Initially, when Amazon researchers fed Irish recordings to a learning Irish Alexa, some strange things happened.
Letters and syllables were sometimes dropped from responses. “S” may stick. A word or two, sometimes important words, were muttered gibberish and incomprehensible. In at least one case, Alexa’s female voice was lowered an octave and sounded more masculine. To make matters worse, the masculine voice was distinctly British and goofy enough to raise eyebrows in some Irish homes.
“They are big black boxes,” said the Bulgarian national Tinchev, Amazon’s lead scientist on the project, of the voice model. “You have to do a lot of experimentation to adjust them.”
That’s what the techs did to correct Alexa’s “party” gaffe. They deconstructed the audio word-by-word, phoneme-by-phoneme (the smallest fragment of a word you hear) to pinpoint and tweak exactly where Alexa was slipping. We then fed more recorded speech data to Alexa’s voice model in Irish to correct any mispronunciations.
Result: ‘r’ for ‘party’ returned. But then the “p” disappeared.
So the data scientist repeated the same process again. They ultimately focused on phonemes containing the missing ‘p’. I then tweaked the model further so that the ‘p’ sound returned and the ‘r’ didn’t go away. Alexa can finally speak like a Dubliner.
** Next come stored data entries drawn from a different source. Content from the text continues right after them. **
-- ==== Sys2Proof/Machine/Zstd.lean ====
section
/-! DEFINITION. The Zstandard frames of an SREAD with `.z` (R184, R354, Table 06.11): frame headers, blocks, content sizes,
dictionaries and checksums by RFC 8878 (PRESUMED, log 90). -/
namespace Sys2Proof.Machine

/-! ### Frame headers -/

/-- A frame header: the window size, the dictionary ID (0 for none), the content size where it is given, and whether a
checksum follows the blocks. -/
structure ZHeader where
  window : Nat
  dictId : Nat
  size : Option Nat
  checksum : Bool
  deriving DecidableEq, Repr

/-- Detail codes of Table 06.3 that a frame can fail with. -/
def zFrame : Nat := 7
def zWindow : Nat := 8
def zDict : Nat := 9
def zCheck : Nat := 10
def zCapacity : Nat := 11

/-- The window size of a Window_Descriptor byte. -/
def zWindowOf (b : Nat) : Nat :=
  let base := 2 ^ (10 + b / 8)
  base + base / 8 * (b % 8)

/-- A frame header after its magic number, with the bytes behind it; none where it is cut short or sets its reserved bit. -/
def zHeader (bs : List Byte) : Option (ZHeader × List Byte) :=
  match bs with
  | [] => none
  | d :: rest =>
    let x := d.toNat
    let single := bit x 5
    let nw := if single then 0 else 1
    let nd := nth [0, 1, 2, 4] 0 (x % 4)
    let nf := nth [b2n single, 2, 4, 8] 0 (bits x 7 6)
    if rest.length < nw + nd + nf ∨ bit x 3 then none
    else
      let id := ofLe ((rest.drop nw).take nd)
      let f := ofLe ((rest.drop (nw + nd)).take nf)
      let size := if nf = 0 then none else some (if nf = 2 then f + 256 else f)
      let window := if single then size.getD 0 else zWindowOf (ofLe (rest.take 1))
      some (⟨window, id, size, bit x 2⟩, rest.drop (nw + nd + nf))

/-- The ID of a dictionary: that of one that begins with the magic number 0xEC30_A437, else 0, for raw content (R184). -/
def zDictId (dict : List Byte) : Nat := if ofLe (dict.take 4) = 0xEC30A437 then ofLe ((dict.drop 4).take 4) else 0

/-! ### Blocks -/

/-- What the blocks of a frame have given: its content so far and the bytes behind; or the content before the failure, with its
detail. -/
inductive ZOut where
  | ok (content : List Byte) (rest : List Byte)
  | bad (content : List Byte) (detail : Nat)
  deriving DecidableEq, Repr

/-- The blocks of a frame, from a content and what the frame keeps of the blocks before; `room` bytes are left of the
capacity. -/
def zBlocks (dict : List Byte) (window room : Nat) : Nat → List Byte → List Byte → ZState → ZOut
  | 0, _, out, _ => .bad out zFrame
  | fuel + 1, bs, out, st =>
    let most := min window 131072
    let h := ofLe (bs.take 3)
    let kind := bits h 2 1
    let n := h / 8
    let body := bs.drop 3
    let used := if kind = 1 then 1 else n
    if bs.length < 3 ∨ kind = 3 ∨ n > most ∨ body.length < used then .bad out zFrame
    else
      match (if kind = 0 then some (out ++ body.take n, st)
          else if kind = 1 then some (out ++ List.replicate n (nth body 0 0), st)
          else zBlock dict window st out (body.take n)) with
      | none => .bad out zFrame
      | some (all, st) =>
        if all.length > out.length + most then .bad out zFrame
        else if all.length > room then .bad (all.take room) zCapacity
        else if h % 2 = 1 then .ok all (body.drop used)
        else zBlocks dict window room fuel (body.drop used) all st

/-- One frame after its magic number: the checks of Table 06.11 in the order in which its bytes reach them. A malformed
dictionary fails it as an invalid table does (log 90). -/
def zOneFrame (dict : Option (List Byte)) (room : Nat) (bs : List Byte) : ZOut :=
  match zHeader bs with
  | none => .bad [] zFrame
  | some (h, rest) =>
    if h.window > 2 ^ 23 then .bad [] zWindow
    else if h.dictId ≠ 0 ∧ dict.all (fun d => zDictId d != h.dictId) then .bad [] zDict
    else
      match (zDictionary (dict.getD [])).elim (.bad [] zFrame) (fun d => zBlocks d.1 h.window room (rest.length + 1) rest [] d.2) with
      | .bad c d => .bad c d
      | .ok c rest =>
        if h.size.any (fun n => n != c.length) then .bad c zFrame
        else if h.checksum then
          if rest.length < 4 then .bad c zFrame
          else if ofLe (rest.take 4) ≠ (xxh64 c).toNat % 2 ^ 32 then .bad c zCheck else .ok c (rest.drop 4)
        else .ok c rest

/-! ### The input -/

/-- The frames of an input, decoded in order into a capacity: the content of the whole frames, the content of the frame that
failed as far as it was decoded, and 0 or the failure's detail. -/
def zFrames (dict : Option (List Byte)) (cap : Nat) : Nat → List Byte → List Byte → List Byte × List Byte × Nat
  | 0, _, out => (out, [], zFrame)
  | fuel + 1, bs, out =>
    if bs.isEmpty then (out, [], 0)
    else
      let magic := ofLe (bs.take 4)
      let n := ofLe ((bs.drop 4).take 4)
      if bs.length < 4 then (out, [], zFrame)
      else if magic = 0xFD2FB528 then
        match zOneFrame dict (cap - out.length) (bs.drop 4) with
        | .ok c rest => zFrames dict cap fuel rest (out ++ c)
        | .bad c d => (out, c, d)
      else if magic / 16 = 0x184D2A5 ∧ bs.length ≥ 8 + n then zFrames dict cap fuel (bs.drop (8 + n)) out
      else (out, [], zFrame)

/-- The decoding of an SREAD's input (R184): the bytes that reach the destination, the length of the whole output, and 0 or
the failure's detail. Of the frame that failed, the destination gets a first part whose length the spec leaves open. -/
def zDecode (dict : Option (List Byte)) (cap tick : Nat) (bs : List Byte) : List Byte × Nat :=
  let (out, part, detail) := zFrames dict cap (bs.length + 1) bs []
  (out ++ part.take (Config.freeIndex tick % (part.length + 1)), detail)

end Sys2Proof.Machine
end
Two Irish linguists, Elaine Vaughan, who teaches at the University of Limerick, and PhD student Kate Talon, who works in the Phonetics and Speech Lab at Trinity College, Dublin, have since played the Irish Alexa high accent. giving a rating. The way Irish Alexa emphasizes the “r” and softens the “t” stands out, they said, and Amazon got the accent right across the board.
“It sounds real to me,” Taron said.
Amazon researchers said they were pleased with the generally positive feedback. Their voice model unraveled the Irish accent so quickly that it gave them hope that the accent could be recreated elsewhere.
“We plan to extend the methodology to accents in languages other than English,” they write in their paper. January research paper About Ireland’s Alexa project.